×

ニュース

島根1号機廃炉の見方 運転40年超 再稼働判断期限まで1年 中電、点検に未着手

 再稼働か、廃炉か―。運転開始40年を超えた中国電力島根原子力発電所1号機(松江市鹿島町)が8日、中電による稼働判断の期限まで丸1年を切った。再稼働には、原子炉の劣化を調べる特別点検の結果を来年7月8日までに原子力規制委員会へ提出する必要があるため。廃炉も選択肢とする中電は点検に着手しておらず、地元には廃炉が濃厚との見方が強まっている。(樋口浩二)

 「運転延長の申請を検討する」。
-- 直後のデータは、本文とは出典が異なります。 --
/-! ### setPort: one port -/

@[simp] theorem setPort_pending (s : State) (x : Port) (p : PortState) : (s.setPort x p).pending = s.pending := by cases x <;> rfl
@[simp] theorem setPort_phase (s : State) (x : Port) (p : PortState) : (s.setPort x p).phase = s.phase := by cases x <;> rfl
@[simp] theorem setPort_straps (s : State) (x : Port) (p : PortState) : (s.setPort x p).straps = s.straps := by cases x <;> rfl
@[simp] theorem setPort_takes (s : State) (x : Port) (p : PortState) : (s.setPort x p).takes = s.takes := by cases x <;> rfl
@[simp] theorem setPort_windows (s : State) (x : Port) (p : PortState) : (s.setPort x p).windows = s.windows := by cases x <;> rfl
@[simp] theorem setPort_monitor (s : State) (x : Port) (p : PortState) : (s.setPort x p).monitor = s.monitor := by cases x <;> rfl
@[simp] theorem setPort_history (s : State) (x : Port) (p : PortState) : (s.setPort x p).history = s.history := by cases x <;> rfl
@[simp] theorem setPort_probe (s : State) (x : Port) (p : PortState) : (s.setPort x p).probe = s.probe := by cases x <;> rfl
@[simp] theorem setPort_cadence (s : State) (x : Port) (p : PortState) : (s.setPort x p).cadence = s.cadence := by cases x <;> rfl
@[simp] theorem setPort_planner (s : State) (x : Port) (p : PortState) : (s.setPort x p).planner = s.planner := by cases x <;> rfl
@[simp] theorem setPort_store (s : State) (x : Port) (p : PortState) : (s.setPort x p).store = s.store := by cases x <;> rfl
@[simp] theorem setPort_memPort (s : State) (x : Port) (p : PortState) : (s.setPort x p).memPort = s.memPort := by cases x <;> rfl
@[simp] theorem setPort_settings (s : State) (x : Port) (p : PortState) : (s.setPort x p).settings = s.settings := by cases x <;> rfl
@[simp] theorem setPort_cond (s : State) (x : Port) (p : PortState) : (s.setPort x p).cond = s.cond := by cases x <;> rfl
@[simp] theorem setPort_dram (s : State) (x : Port) (p : PortState) : (s.setPort x p).dram = s.dram := by cases x <;> rfl
@[simp] theorem setPort_capture_capture (s : State) (p : PortState) : (s.setPort .capture p).capture = p := rfl
@[simp] theorem setPort_capture_system (s : State) (p : PortState) : (s.setPort .capture p).system = s.system := rfl
@[simp] theorem setPort_system_capture (s : State) (p : PortState) : (s.setPort .system p).capture = s.capture := rfl
@[simp] theorem setPort_system_system (s : State) (p : PortState) : (s.setPort .system p).system = p := rfl
@[simp] theorem port_setPort (s : State) (x : Port) (p : PortState) : (s.setPort x p).port x = p := by cases x <;> rfl

/-! ### countGrant: the memory port only -/

@[simp] theorem countGrant_pending (s : State) (r : Requester) : (s.countGrant r).pending = s.pending := rfl
@[simp] theorem countGrant_phase (s : State) (r : Requester) : (s.countGrant r).phase = s.phase := rfl
@[simp] theorem countGrant_straps (s : State) (r : Requester) : (s.countGrant r).straps = s.straps := rfl
@[simp] theorem countGrant_capture (s : State) (r : Requester) : (s.countGrant r).capture = s.capture := rfl
@[simp] theorem countGrant_system (s : State) (r : Requester) : (s.countGrant r).system = s.system := rfl
@[simp] theorem countGrant_takes (s : State) (r : Requester) : (s.countGrant r).takes = s.takes := rfl
@[simp] theorem countGrant_windows (s : State) (r : Requester) : (s.countGrant r).windows = s.windows := rfl
@[simp] theorem countGrant_monitor (s : State) (r : Requester) : (s.countGrant r).monitor = s.monitor := rfl
@[simp] theorem countGrant_history (s : State) (r : Requester) : (s.countGrant r).history = s.history := rfl
@[simp] theorem countGrant_probe (s : State) (r : Requester) : (s.countGrant r).probe = s.probe := rfl
@[simp] theorem countGrant_cadence (s : State) (r : Requester) : (s.countGrant r).cadence = s.cadence := rfl
@[simp] theorem countGrant_planner (s : State) (r : Requester) : (s.countGrant r).planner = s.planner := rfl
@[simp] theorem countGrant_store (s : State) (r : Requester) : (s.countGrant r).store = s.store := rfl
@[simp] theorem countGrant_settings (s : State) (r : Requester) : (s.countGrant r).settings = s.settings := rfl
@[simp] theorem countGrant_cond (s : State) (r : Requester) : (s.countGrant r).cond = s.cond := rfl
@[simp] theorem countGrant_dram (s : State) (r : Requester) : (s.countGrant r).dram = s.dram := rfl

/-! ### disturb: DRAM only -/

@[simp] theorem disturb_pending (us : List Upset) (s : State) : (disturb us s).pending = s.pending := rfl
@[simp] theorem disturb_phase (us : List Upset) (s : State) : (disturb us s).phase = s.phase := rfl
@[simp] theorem disturb_straps (us : List Upset) (s : State) : (disturb us s).straps = s.straps := rfl
@[simp] theorem disturb_capture (us : List Upset) (s : State) : (disturb us s).capture = s.capture := rfl
@[simp] theorem disturb_system (us : List Upset) (s : State) : (disturb us s).system = s.system := rfl
@[simp] theorem disturb_takes (us : List Upset) (s : State) : (disturb us s).takes = s.takes := rfl
@[simp] theorem disturb_windows (us : List Upset) (s : State) : (disturb us s).windows = s.windows := rfl
@[simp] theorem disturb_monitor (us : List Upset) (s : State) : (disturb us s).monitor = s.monitor := rfl
@[simp] theorem disturb_history (us : List Upset) (s : State) : (disturb us s).history = s.history := rfl
@[simp] theorem disturb_probe (us : List Upset) (s : State) : (disturb us s).probe = s.probe := rfl
@[simp] theorem disturb_cadence (us : List Upset) (s : State) : (disturb us s).cadence = s.cadence := rfl
@[simp] theorem disturb_planner (us : List Upset) (s : State) : (disturb us s).planner = s.planner := rfl
@[simp] theorem disturb_store (us : List Upset) (s : State) : (disturb us s).store = s.store := rfl
@[simp] theorem disturb_memPort (us : List Upset) (s : State) : (disturb us s).memPort = s.memPort := rfl
@[simp] theorem disturb_settings (us : List Upset) (s : State) : (disturb us s).settings = s.settings := rfl
@[simp] theorem disturb_cond (us : List Upset) (s : State) : (disturb us s).cond = s.cond := rfl

/-! ### The window queries see the window table only -/

@[simp] theorem raise_window (c : Condition) (s : State) (k : WindowKind) : (raise c s).window k = s.window k := rfl
@[simp] theorem raise_ring (c : Condition) (s : State) : (raise c s).ring = s.ring := rfl
@[simp] theorem raise_statusStands (c : Condition) (s : State) : (raise c s).statusStands = s.statusStands := rfl
@[simp] theorem scheduleStatus_window (s : State) (k : WindowKind) : (scheduleStatus s).window k = s.window k := rfl
@[simp] theorem scheduleStatus_ring (s : State) : (scheduleStatus s).ring = s.ring := rfl

/-! ### What an occurrence does (R174) -/

/-- R174: outside RESET an occurrence sets the bit of its code. -/
theorem raise_occurred (c : Condition) (s : State) (h : s.phase ≠ .asserted) :
    (raise c s).cond.occurred = s.cond.occurred ||| codeBit c.code := by
  simp [raise, h, ConditionUnit.occur]

/-- R173: while RESET is asserted no condition occurs. -/
theorem raise_asserted (c : Condition) (s : State) (h : s.phase = .asserted) : raise c s = s := by
  unfold raise
  rw [if_pos h]

/-- R155: a check condition changes the memory port and the condition unit only. -/
theorem raiseChecks_eq (r : Requester) (x : Transfer) (a : Nat) (cs : List CheckResult) (s : State) :
    raiseChecks r x a cs s =
      { s with memPort := (raiseChecks r x a cs s).memPort, cond := (raiseChecks r x a cs s).cond } := by
  unfold raiseChecks
  simp only
  split
  · rfl
  · split <;> rfl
中電の清水希茂副社長は6月26日、広島市中区の本社で開いた株主総会で説明した。

 ただ、申請のハードルは福島第1原発事故を受け厳しくなった。原子炉圧力容器の劣化を超音波などで調べる特別点検が課されたためだ。点検結果を規制委に認めてもらい、その前には新規制基準への適合性審査を通過する必要がある。

 点検期間は1年前後とされるが、中電はまだ「検討段階」。一方3月、苅田知英社長が「廃炉の選択肢もある」と表明したのを受け地元の島根県、松江市の関係者には廃炉を「既定路線」とする声が高まった。

 「2、3号機を動かすなら1号機は犠牲になる。問題はそのタイミングだ」。稼働を審議するある島根県議は、廃炉が前提としたうえで、その表明時期が鍵とみる。中電が早期の再稼働を目指す2号機の適合性審査が終わった後に表明すれば「(2号機再稼働の)交換条件になる」という。中電は、廃炉に378億円かかると見積もる半面、「廃炉の具体的な計画はない」と地元の見方を否定する。

 一方、市民団体「平和フォーラムしまね」の杉谷肇代表は「古いうえ福島第1と同型で廃炉は当然。廃炉にも相当な時間がかかる。早く決断を」と求める。

 40年を超える運転に向け、来年7月までに特別点検の提出が見込まれるのは関西電力、九州電力を含む3電力の原発6基。だが3社とも新しい原発の稼働を優先し、点検作業には着手していない。